--- START ---

theorem execReduceMessage_does {fs₀ s₀ l m s t₀} (h₀ : Does fs₀ s₀ s) (e₀ : execReduceMessage l m s = .next t₀)
    (hf₀ : Fld.within [.regs, .time, .pairs, .funcs, .flights, .mem, .tiles, .reels, .loaded, .chains, .items, .windows,
      .jobs, .radio, .flow, .splice, .fault, .free, .out] fs₀ = true) : Does fs₀ s₀ t₀ := by
  refine h₀.trans ?_ hf₀
  clear h₀ hf₀
  unfold execReduceMessage at e₀
  (try dsimp only at e₀)
  first
  | cases e₀
  | ((repeat' split at e₀) <;> cases e₀)
  all_goals repeat'
    first
    | with_reducible exact Does.refl _ _
    | decide
    | with_reducible apply recvMsg_does
    | split

theorem execBcastMessage_does {fs₀ s₀ l m s t₀} (h₀ : Does fs₀ s₀ s) (e₀ : execBcastMessage l m s = .next t₀)
    (hf₀ : Fld.within [.regs, .time, .pairs, .funcs, .flights, .mem, .tiles, .reels, .loaded, .chains, .items, .windows,
      .jobs, .radio, .flow, .splice, .fault, .free, .out] fs₀ = true) : Does fs₀ s₀ t₀ := by
  refine h₀.trans ?_ hf₀
  clear h₀ hf₀
  unfold execBcastMessage at e₀
  (try dsimp only at e₀)
  first
  | cases e₀
  | ((repeat' split at e₀) <;> cases e₀)
  all_goals repeat'
    first
    | with_reducible exact Does.refl _ _
    | decide
    | with_reducible apply recvMsg_does
    | split

theorem execDataMessage_does {fs₀ s₀ l m s t₀} (h₀ : Does fs₀ s₀ s) (e₀ : execDataMessage l m s = .next t₀)
    (hf₀ : Fld.within [.regs, .time, .pairs, .funcs, .flights, .mem, .tiles, .reels, .loaded, .chains, .items, .windows,
      .jobs, .radio, .flow, .splice, .fault, .free, .out] fs₀ = true) : Does fs₀ s₀ t₀ := by
  refine h₀.trans ?_ hf₀
  clear h₀ hf₀
  unfold execDataMessage at e₀
  (try dsimp only at e₀)
  first
  | cases e₀
  | ((repeat' split at e₀) <;> cases e₀)
  all_goals repeat'
    first
    | with_reducible exact Does.refl _ _
    | decide
    | with_reducible apply recvMsg_does
    | split

theorem execE2eGap_does {fs₀ s₀ src prio s t₀} (h₀ : Does fs₀ s₀ s) (e₀ : execE2eGap src prio s = .next t₀)
    (hf₀ : Fld.within [.regs, .clk, .time, .pairs, .funcs, .flights, .mem, .tiles, .reels, .loaded, .chains, .items,
      .windows, .jobs, .radio, .flow, .splice, .fault, .free, .out] fs₀ = true) : Does fs₀ s₀ t₀ := by
  refine h₀.trans ?_ hf₀
  clear h₀ hf₀
  unfold execE2eGap at e₀
  (try dsimp only at e₀)
  first
  | cases e₀
  | ((repeat' split at e₀) <;> cases e₀)
  all_goals repeat'
    first
    | with_reducible exact Does.refl _ _
    | decide
    | with_reducible apply deliverEarly_does
    | with_reducible apply setNextSeq_does
    | with_reducible apply runToClk_does
    | with_reducible apply bump_does
    | split

theorem execTimeExchangeSend_does {fs₀ s₀ s t₀} (h₀ : Does fs₀ s₀ s) (e₀ : execTimeExchangeSend s = .next t₀)
    (hf₀ : Fld.within [.regs, .mem, .splice, .free, .out] fs₀ = true) : Does fs₀ s₀ t₀ := by
  refine h₀.trans ?_ hf₀
  clear h₀ hf₀
  unfold execTimeExchangeSend at e₀
  (try dsimp only at e₀)
  first
  | cases e₀
  | ((repeat' split at e₀) <;> cases e₀)
  all_goals repeat'
    first
    | with_reducible exact Does.refl _ _
    | decide
    | with_reducible apply sendMsg_does
    | split

theorem execPathCorrection_does {fs₀ s₀ depth s t₀} (h₀ : Does fs₀ s₀ s) (e₀ : execPathCorrection depth s = .next t₀)
    (hf₀ : Fld.within [.regs, .funcs, .splice, .out] fs₀ = true) : Does fs₀ s₀ t₀ := by
  refine h₀.trans ?_ hf₀
  clear h₀ hf₀
  unfold execPathCorrection at e₀
  (try dsimp only at e₀)
  first
  | cases e₀
  | ((repeat' split at e₀) <;> cases e₀)
  all_goals repeat'
    first
    | with_reducible exact Does.refl _ _
    | decide
    | with_reducible apply raise_does
    | with_reducible apply wrf_does
    | split
    | ((with_reducible refine Does.upd ?_ ?_ ?_); (on_goal 2 => exact rfl); (on_goal 2 => (intro f hf; cases f <;> first | exact absurd (by decide) hf | dsimp only [sameFld])))

theorem execGroupJoin_does {fs₀ s₀ m child base size fanout locked lock s t₀} (h₀ : Does fs₀ s₀ s) (e₀ : execGroupJoin m child base size fanout locked lock s = .next t₀)
    (hf₀ : Fld.within [.regs, .pairs, .funcs, .flights, .mem, .tiles, .reels, .loaded, .jobs, .splice, .fault, .free,
      .out] fs₀ = true) : Does fs₀ s₀ t₀ := by
  refine h₀.trans ?_ hf₀
  clear h₀ hf₀
  unfold execGroupJoin at e₀
  (try dsimp only at e₀)
  first
  | cases e₀
  | ((repeat' split at e₀) <;> cases e₀)
  all_goals repeat'
    first
    | with_reducible exact Does.refl _ _
    | decide
    | with_reducible apply breakGroup_does
    | with_reducible apply breakSlate_does
    | with_reducible apply sendAll_does
    | with_reducible apply wrf_does
    | split

/-! ### Vector -/

theorem vecStep_does {fs₀ s₀ n t legal f s} (h₀ : Does fs₀ s₀ s) (hf₀ : Fld.within [.regs, .pairs, .funcs, .flights, .mem,
      .tiles, .reels, .loaded, .chains, .items, .windows, .jobs, .radio, .flow, .splice, .fault, .free, .out] fs₀ = true) :
    Does fs₀ s₀ (vecStep n t legal f s) := by
  refine h₀.trans ?_ hf₀
  clear h₀ hf₀
  unfold vecStep
  try dsimp only
  all_goals repeat'
    first
    | with_reducible exact Does.refl _ _
    | decide
    | with_reducible apply coreStep_does
    | with_reducible apply setTile_does
    | with_reducible assumption
    | (intro a b e h; (try dsimp only at e); (repeat' split at e); all_goals cases e)
    | split

theorem vecArith_does {fs₀ s₀ n t f g s} (h₀ : Does fs₀ s₀ s) (hf₀ : Fld.within [.regs, .pairs, .funcs, .flights, .mem,
      .tiles, .reels, .loaded, .chains, .items, .windows, .jobs, .radio, .flow, .splice, .fault, .free, .out] fs₀ = true) :
    Does fs₀ s₀ (vecArith n t f g s) := by
  refine h₀.trans ?_ hf₀
  clear h₀ hf₀
  unfold vecArith
  try dsimp only
  all_goals repeat'
    first
    | with_reducible exact Does.refl _ _
    | decide
    | with_reducible apply vecStep_does
    | split

theorem scatter_does {fs₀ s₀ n k x3 x4} (h₀ : Does fs₀ s₀ x4) (hf₀ : Fld.within [.mem] fs₀ = true) :
    Does fs₀ s₀ (scatter n k x3 x4) := by
  refine h₀.trans ?_ hf₀
  clear h₀ hf₀
  fun_induction scatter n k x3 x4
  all_goals try dsimp +zetaDelta only
  all_goals repeat'
    first
    | with_reducible exact Does.refl _ _
    | decide
    | with_reducible refine Does.trans ?_ (by assumption) ?_
    | with_reducible apply lsStore_does
    | split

--- END ---

What to work on
Reproduce exactly the stretch of the material above that starts at the line with "execDataMessage l m s = .next t₀)" and ends at the line with "unfold execTimeExchangeSend at e₀", both included, and nothing else.

Answer box
theorem execDataMessage_does {fs₀ s₀ l m s t₀} (h₀ : Does fs₀ s₀ s) (e₀ : execDataMessage l m s = .next t₀)
    (hf₀ : Fld.within [.regs, .time, .pairs, .funcs, .flights, .mem, .tiles, .reels, .loaded, .chains, .items, .windows,
      .jobs, .radio, .flow, .splice, .fault, .free, .out] fs₀ = true) : Does fs₀ s₀ t₀ := by
  refine h₀.trans ?_ hf₀
  clear h₀ hf₀
  unfold execDataMessage at e₀
  (try dsimp only at e₀)
  first
  | cases e₀
  | ((repeat' split at e₀) <;> cases e₀)
  all_goals repeat'
    first
    | with_reducible exact Does.refl _ _
    | decide
    | with_reducible apply recvMsg_does
    | split

theorem execE2eGap_does {fs₀ s₀ src prio s t₀} (h₀ : Does fs₀ s₀ s) (e₀ : execE2eGap src prio s = .next t₀)
    (hf₀ : Fld.within [.regs, .clk, .time, .pairs, .funcs, .flights, .mem, .tiles, .reels, .loaded, .chains, .items,
      .windows, .jobs, .radio, .flow, .splice, .fault, .free, .out] fs₀ = true) : Does fs₀ s₀ t₀ := by
  refine h₀.trans ?_ hf₀
  clear h₀ hf₀
  unfold execE2eGap at e₀
  (try dsimp only at e₀)
  first
  | cases e₀
  | ((repeat' split at e₀) <;> cases e₀)
  all_goals repeat'
    first
    | with_reducible exact Does.refl _ _
    | decide
    | with_reducible apply deliverEarly_does
    | with_reducible apply setNextSeq_does
    | with_reducible apply runToClk_does
    | with_reducible apply bump_does
    | split

theorem execTimeExchangeSend_does {fs₀ s₀ s t₀} (h₀ : Does fs₀ s₀ s) (e₀ : execTimeExchangeSend s = .next t₀)
    (hf₀ : Fld.within [.regs, .mem, .splice, .free, .out] fs₀ = true) : Does fs₀ s₀ t₀ := by
  refine h₀.trans ?_ hf₀
  clear h₀ hf₀
  unfold execTimeExchangeSend at e₀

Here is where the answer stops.